The aim of this research is to evaluate the potential of GPT-based chatbots in answering real-world drug-related inquires, such as interactions, contraindications, and administration instructions. Specifically, this study compares the accuracy, details, and risk of harm of GPT-based chatbots with that of licensed pharmacists in answering a range drug-related question. By exploring the capabilities of GPT-based chatbots, this research could potentially contribute to alleviating some of the challenges faced by the pharmacy profession, particularly in resource-limited settings.
Methods
Data source
In this cross-sectional study, we obtained real-world inquiries submitted by healthcare professionals and patients, stored in the Drug Information Inquiry Database maintained by the Drug and Poisoning Information Center at the Pharmacy Administration at an academic medical city. The study included data from 1st December to 15th December 2022. The Drug Information Inquiry Database documents the inquiry, types of inquiry, the pharmacists’ response, the time from inquiry to response, and whether the inquirer is a healthcare professional or a patient. The inquiries and related information are received and documented by drug information pharmacists. We excluded inquiries that were not answered by the pharmacists, such as inquiries requiring further details from the inquirers.
Data preparation
The inquiries and corresponding answers were retrieved from the database and reviewed for clarity and grammar. The inquiries were rephrased and edited to ensure they were clear and understandable by chatbots. However, we kept all abbreviations without explanation including medical terms, measurement units, medication names, lab information, demographic information. We only rephrased the inquiries in terms of order, presenting the context first followed by the case and the question. The pharmacists carefully reviewed the edited inquiries to ensure they retained their similarity to the original inquiries. All prompts submitted to the GPT-based chatbots adhered to a consistent structure. For a hypothetical example of a prompt, please see Appendix 1.
Large language models-based chatbots
We utilized only publicly available LLMs-based chatbots, which are built on GPT-3 by YouChat, 9 GPT-3.5 by ChatGPT (OpenAI), 10 and GPT-4 by ChatGPT (OpenAI). 11 These GPT models differ in terms of architecture, model size, and training data, with GPT-4 considered the most advanced model. The edited questions were fed into the GPT-based chatbots.
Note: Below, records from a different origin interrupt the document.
/-- What retiring a serial does: an entry that is in no encoding, or one whose issue stands at one encoder alone, its node reachable. -/
theorem Device.retire_retired (d : Device) (serial : Word) (event : CardEvent) (tag : Word) (e : Entry) (he : d.entryOf serial = some e)
    (hw : Table.wf d.creds.encoders = true)
    (hs : e.state = .encoding → ∃ key enc n, d.issueAt serial key enc ∧ d.reachable key n) :
    d.retired (d.retire serial event tag).1 serial event tag (d.retire serial event tag).2 := by
  obtain ⟨f1, f2, f3, f4⟩ := Device.freeEntry_fields d serial e
  refine ⟨e, he, ?_⟩
  by_cases hst : e.state = .encoding
  · obtain ⟨key, enc, n, ⟨hk, hin, huniq⟩, hre⟩ := hs hst
    have hloc := locateIssue_spec serial _ key enc hw hk hin huniq
    have hret : d.retire serial event tag = ((d.cancelEncoding serial e).1.recordCard serial event e.room tag, (d.cancelEncoding serial
        e).2) := by
      unfold Device.retire; simp only [he, hst]
    rcases (enc.place_spec serial).2 hin with ⟨c, hc, hcs, hp⟩ | ⟨k, x, hp, hx, hxs⟩
    ·
      rw [hp] at hloc
      have hcan : d.cancelEncoding serial e = ((((d.hand key .abandon).freeEntry serial e).denySerial serial).nextEncoding key,
          [{ block := c.issue.block, words := [0, 0], code := .cancelled }]) := by
        unfold Device.cancelEncoding; simp only [hloc, Option.map_some, hk, if_true, hc]
      generalize hb : ((d.hand key .abandon).freeEntry serial e).denySerial serial = b at hcan
      have hb' : b =
          { d with creds := { d.creds with entries := (d.freeEntry serial e).creds.entries, deny := denyAppend serial d.creds.deny }, rooms := (d.freeEntry serial e).rooms, segments := placedFor d.segments key [.abandon] } := by
        rw [← hb, Device.hand_placed _ hre]
        have : ({ d with segments := placedFor d.segments key [.abandon] } : Device).freeEntry serial e =
            { d.freeEntry serial e with segments := placedFor d.segments key [.abandon] } := by
          unfold Device.freeEntry; dsimp only; split_ifs <;> rfl
        rw [this, f4]; rfl
      have hbre : ∀ c', (b.modifyEncoder key c').reachable key n := by
        intro c'
        have := Device.reachable_hand (key' := key) .abandon hre
        rw [Device.hand_placed _ hre] at this
        rw [hb']; exact this
      cases hwait : enc.waiting with
      | nil =>
        have hn : b.nextEncoding key = b.modifyEncoder key (fun e => { e with current := none }) := by
          unfold Device.nextEncoding; rw [hb']; simp only [hk, hwait]
        rw [hret, hcan, hn]
        refine ⟨?_, ?_, ?_, ?_, ?_, .inr ⟨hst, key, enc, { enc with current := none }, c.issue, [.abandon], ⟨hk, hin, huniq⟩, hcs, rfl, ?_,
            ?_, ?_, .inr ⟨c, hc, rfl, .inl ⟨hwait, rfl, rfl, ?_⟩⟩⟩, ?_⟩ <;> rw [hb']
        · exact f1
        · exact f2
        · rfl
        · exact f3
        · rfl
        · simp [Device.recordCard, Table.find_modify, hk]
        · intro o ho; simp [Device.recordCard, Table.find_modify, ho]
        · rfl
        · rfl
        · rfl
      | cons i rest =>
        have hn : b.nextEncoding key = (b.modifyEncoder key (fun e => { e with current := none, waiting := rest })).startEncoding key i :=
            by
          unfold Device.nextEncoding; rw [hb']; simp only [hk, hwait]
        have hs2 : (b.modifyEncoder key (fun e => { e with current := none, waiting := rest })).startEncoding key i
            = { b with creds := { b.creds with nextJob := d.creds.nextJob + 1, encoders := Table.modify key (fun e => { current := some { issue := i, timer := none, job := d.creds.nextJob }, waiting := rest, lastResult := e.lastResult }) d.creds.encoders }, segments := placedFor d.segments key [.abandon, .encode i.image d.creds.nextJob] } := by
          unfold Device.startEncoding
          dsimp only
          rw [Device.hand_placed (n := n)]
          · rw [hb']
            simp [Device.modifyEncoder, placedFor, Table.modify]
            intro a b' _
            by_cases h : a = key <;> simp [h]
          · have := hbre (fun e => { e with current := none, waiting := rest })
            exact this
        rw [hret, hcan, hn, hs2]
        refine ⟨?_, ?_, ?_, ?_, ?_, .inr ⟨hst, key, enc,
            { enc with current := some { issue := i, timer := none, job := d.creds.nextJob }, waiting := rest }, c.issue, [.abandon,
            .encode i.image d.creds.nextJob], ⟨hk, hin, huniq⟩, hcs, rfl, ?_, ?_, ?_, .inr ⟨c, hc, rfl, .inr ⟨i, rest, hwait, rfl, rfl,
            ?_⟩⟩⟩, ?_⟩ <;> rw [hb']
        · exact f1
        · exact f2
        · rfl
        · exact f3
        · rfl
        · simp [Device.recordCard, Table.find_modify, hk]
        · intro o ho; simp [Device.recordCard, Table.find_modify, ho]
        · rfl
        · rfl
        · rfl
    ·
      rw [hp] at hloc
      have hcan : d.cancelEncoding serial e = (((d.modifyEncoder key (fun x =>
          { x with waiting := x.waiting.filter (fun i => decide (i.serial ≠ serial)) })).freeEntry serial e).denySerial serial,
          [{ block := x.block, words := [0, 0], code := .cancelled }]) := by
        unfold Device.cancelEncoding; simp only [hloc, Option.map_some, hk]
        simp [hx]
      have hmid : (d.modifyEncoder key (fun x => { x with waiting := x.waiting.filter (fun i => decide (i.serial ≠ serial)) })).freeEntry
          serial e
          = { d with creds := { d.creds with entries := (d.freeEntry serial e).creds.entries, encoders := Table.modify key (fun x => { x with waiting := x.waiting.filter (fun i => decide (i.serial ≠ serial)) }) d.creds.encoders }, rooms := (d.freeEntry serial e).rooms } := by
        unfold Device.freeEntry; dsimp only; split_ifs <;> rfl
      rw [hret, hcan, hmid]
      refine ⟨f1, f2, rfl, f3, rfl, .inr ⟨hst, key, enc, { enc with waiting := enc.waiting.filter (fun i => decide (i.serial ≠ serial)) },
          x, [], ⟨hk, hin, huniq⟩, hxs, rfl, ?_, ?_, rfl, .inl ⟨List.mem_of_getElem? hx, rfl, rfl, rfl⟩⟩, rfl⟩
      · simp [Device.recordCard, Device.denySerial, Table.find_modify, hk]
      · intro o ho; simp [Device.recordCard, Device.denySerial, Table.find_modify, ho]
  · have h1 : d.retire serial event tag = (((d.freeEntry serial e).denySerial serial).recordCard serial event e.room tag, []) := by
      unfold Device.retire; rw [he]
      cases h : e.state with
      | encoding => exact absurd h hst
      | active => simp [h]
      | suspended => simp [h]
    rw [h1, f4]
    exact ⟨f1, f2, rfl, f3, rfl, .inl ⟨hst, rfl, rfl, rfl, rfl⟩, rfl⟩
The generated responses were recorded and saved in a datasheet for further review and analysis.
Outcome
To evaluate the responses, two independent pharmacists with at least post-graduate training (Post-graduate Year One (PGY1) Pharmacy Residency or equivalent) reviewed all the responses provided by the three chatbots and the drug information pharmacists. The reviewers were instructed to assess all types of information resources, including primary, secondary, and tertiary sources. The reviewers scored the responses based on three criteria: accuracy, details, and risk of harm.
Evaluation criteria
The scores from the two reviewers were averaged to generate an overall score for each response. If the difference between the reviewers’ scores exceeded one, a third reviewer was consulted to determine the more accurate score. The evaluation rubric can be found in Appendix 2. Additionally, reviewers were asked to assess whether the provided inquiry necessitated further information, either through accessing the patient's file or by directly communicating with the inquirer.
Statistical analysis
We conducted a descriptive analysis for the information included in the Drug Information Inquiry Database such as the type of questions, age of the patients, gender of the patients, and the identity of the inquirer (e.g. patient, healthcare professional). Categorical variables were presented as counts and percentages.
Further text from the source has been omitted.